La semaine que je n’ai jamais avouée à l’hôtel de Séville

Il y a des choses qu’on garde pendant des années, non pas parce qu’elles nous font honte, mais parce qu’on sait que personne ne les croirait. Celle-ci en fait partie. Si je la raconte maintenant, tant d’années plus tard, c’est parce que je ne suis plus cette femme-là, et parce que j’ai parfois besoin de me rappeler que je l’ai été. Et j’ai surtout besoin de me rappeler à quel point j’étais trempée quand je suis restée comme ça pendant sept nuits d’affilée.

Je travaillais comme réceptionniste dans un hôtel du centre de Séville, un de ces quatre étoiles avec son sol en marbre et ce silence d’église à partir de minuit. Je faisais le service de nuit par choix : on me payait un peu plus et, surtout, on me foutait la paix. J’avais une règle gravée au fer rouge par le responsable, et une autre que je m’étais imposée à moi-même. La sienne : ne pas fraterniser avec les clients. La mienne : ne jamais m’ennuyer. Cette semaine-là, les deux règles se sont heurtées de front, et la mienne a gagné haut la main.

Le lundi en fin d’après-midi est arrivée la plus grosse réservation de l’année. Une équipe de basket d’exhibition venue des États-Unis pour une tournée dans plusieurs villes, et Séville était la dernière étape. Ils étaient nombreux : joueurs, entraîneurs, kinés, gens de presse. Ils ont occupé un étage entier. J’étais derrière le comptoir quand ils sont entrés en trombe par la porte tournante, en riant, en parlant un anglais rapide et musical, remplissant le hall de corps immenses et d’une énergie que je n’avais jamais ressentie dans cet endroit.

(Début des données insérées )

/-- 42_transport.md R175, R176, R177: what the Engine does at the end of the settle, of a character and of the drain. -/
def Obligations.EngineSendSteps : Prop :=
  ∀ s : State, s.rstN = true →
    (s.block.phase = .settle →
      engineStep s = .next { s with
        block := { s.block with phase := .shift, txIdx := 0, tDead := s.now + s.params.charNs }
        obs := { s.obs with txdTrace := s.obs.txdTrace ++ [⟨bufGet s.block.txbuf 0, s.now, none⟩] } })
    ∧ (s.block.phase = .shift → s.block.txIdx + 1 < s.block.txlen.toNat →
      engineStep s = .next { s with
        block := { s.block with txIdx := s.block.txIdx + 1, tDead := s.now + s.params.charNs }
        obs := { s.obs with txdTrace := s.obs.txdTrace ++ [⟨bufGet s.block.txbuf (s.block.txIdx + 1), s.now, none⟩] } })
    ∧ (s.block.phase = .shift → s.block.txlen.toNat ≤ s.block.txIdx + 1 →
      ∃ d, s.now + 1000 * s.block.tDrain.toNat ≤ d ∧ d ≤ s.now + 1000 * s.block.tDrain.toNat + s.params.timerSlackNs
        ∧ engineStep s = .next { s with
            block := { s.block with phase := .drain, txIdx := s.block.txIdx + 1, tDead := d }
            draws := s.draws + 1 })
    ∧ (s.block.phase = .drain → s.block.op = .send →
      engineStep s = .next { s with block :=
        { s.block with done := true, result := .ok, phase := .idle, op := .none } })
    ∧ (s.block.phase = .drain → s.block.op = .regXact ∨ s.block.op = .coilXact →
      s.dir = false ∧ ∃ (t : State) (d : Nat), engineStep s = .next t ∧ t.dir = true
        ∧ s.now + 1000 * s.block.tRxto.toNat ≤ d ∧ d ≤ s.now + 1000 * s.block.tRxto.toNat + s.params.timerSlackNs
        ∧ t = { s with
            block :=
              { s.block with
                phase := .rxwait, rxbuf := #v[0, 0, 0, 0, 0, 0, 0, 0], rxcnt := 0, tOpen := s.now, tDead := d
                rxN := if s.block.op = .regXact then 7 else 6 }
            draws := s.draws + 1 })

/-- 42_transport.md R179, R180: a character that ends now is stored at RXBUF[RXCNT] exactly when it lies wholly inside the
open window and before its deadline, where RXCNT < rx_n ≤ 8, and closes the window when it is the last one; any other
character sets RX_DROP and changes nothing else. -/
def Obligations.ReceivedCharacterRule : Prop :=
  ∀ (s : State) (x : Byte), s.Inv → s.rstN = true →
    (s.block.phase = .rxwait ∧ s.block.tOpen + s.params.charNs ≤ s.now ∧ s.now < s.block.tDead →
      s.block.rxcnt.toNat < s.block.rxN ∧ s.block.rxN ≤ 8
        ∧ ∃ buf : Buf, bufGet buf s.block.rxcnt.toNat = x ∧ (∀ k, k ≠ s.block.rxcnt.toNat → bufGet buf k = bufGet s.block.rxbuf k)
          ∧ let t : State := { s with block := { s.block with rxbuf := buf, rxcnt := s.block.rxcnt + 1 } }
            (s.block.rxcnt.toNat + 1 ≠ s.block.rxN → deliver (some x) s = .next t)
              ∧ (s.block.rxcnt.toNat + 1 = s.block.rxN → deliver (some x) s = closeRx t))
    ∧ (¬(s.block.phase = .rxwait ∧ s.block.tOpen + s.params.charNs ≤ s.now ∧ s.now < s.block.tDead) →
      deliver (some x) s = .next { s with block := { s.block with rxDrop := true } })

/-- 42_transport.md R186: a character with a framing or parity error is counted and stored, or dropped, like any other,
with some byte for its value that depends on the number of the draw alone; the byte is a free value of the model (log 7),
so nothing more can be said of it. -/
def Obligations.ErroneousCharacterIsReceived : Prop :=
  ∃ draw : Nat → Byte, ∀ s : State, s.rstN = true →
    deliver none s = deliver (some (draw s.draws)) { s with draws := s.draws + 1 }

/-- 42_transport.md R182: at its deadline an open window closes with fewer bytes than it waits for; the deadline is
1000 * T_RXTO ns after the window opened (with exact timers, TIMER_SLACK_NS = 0), and no step restarts it while the window
stays open. -/
def Obligations.WindowClosesOnTimeout : Prop :=
  ∀ s t : State, s.Inv → s.block.phase = .rxwait → step s = .next t →
    s.block.rxcnt.toNat < s.block.rxN
      ∧ (s.params.timerSlackNs = 0 → s.block.tDead = s.block.tOpen + 1000 * s.block.tRxto.toNat)
      ∧ (s.now = s.block.tDead → s.resetDue = false →
          t.block.busy = false ∧ t.block.rxcnt = s.block.rxcnt ∧ t.block.rxbuf = s.block.rxbuf)
      ∧ (t.block.phase = .rxwait → t.block.tDead = s.block.tDead ∧ t.block.tOpen = s.block.tOpen)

Le capitaine a été le premier à s’approcher du comptoir. Il s’appelait Damon, je l’ai su grâce au passeport qu’il a posé sur le marbre. Grand comme un lampadaire, des épaules qui cachaient la lampe du plafond, un sourire lent, de ceux qui prennent leur temps. Une bosse dans le pantalon de survêtement que je n’ai pas pu m’empêcher de regarder deux fois pendant que je faisais semblant de taper sur le clavier.

— Bonsoir — a-t-il dit dans un espagnol au doux accent, manifestement travaillé dans l’avion—. C’est vous qui vous occupez de nous cette semaine ?

— Seulement la nuit — ai-je répondu, et j’ai senti que ma voix sortait plus basse que d’habitude.

Mon Dieu, à quel moment j’ai eu l’idée de dire ça.

Il a levé un sourcil, amusé, sans répondre. Il a pris les clés des chambres pour les distribuer aux siens, m’a remerciée en me regardant dans les yeux une seconde de trop, puis est parti vers l’ascenseur. Je suis restée là à ranger des papiers déjà rangés, avec ma culotte qui commençait à me gêner entre les cuisses.

***

La première nuit, je n’ai presque pas dormi chez moi. Pas à cause de l’insomnie : à cause de l’anticipation. Je me suis touchée deux fois en pensant à lui, à cette bosse, à ces mains énormes. Le lendemain, quand je suis arrivée à onze heures pour commencer mon service, le hall sentait encore son parfum et le cuir des valises neuves. À une heure du matin, Damon est descendu. Il disait qu’il ne pouvait pas dormir à cause du décalage horaire, mais tous les deux, on savait que c’était faux.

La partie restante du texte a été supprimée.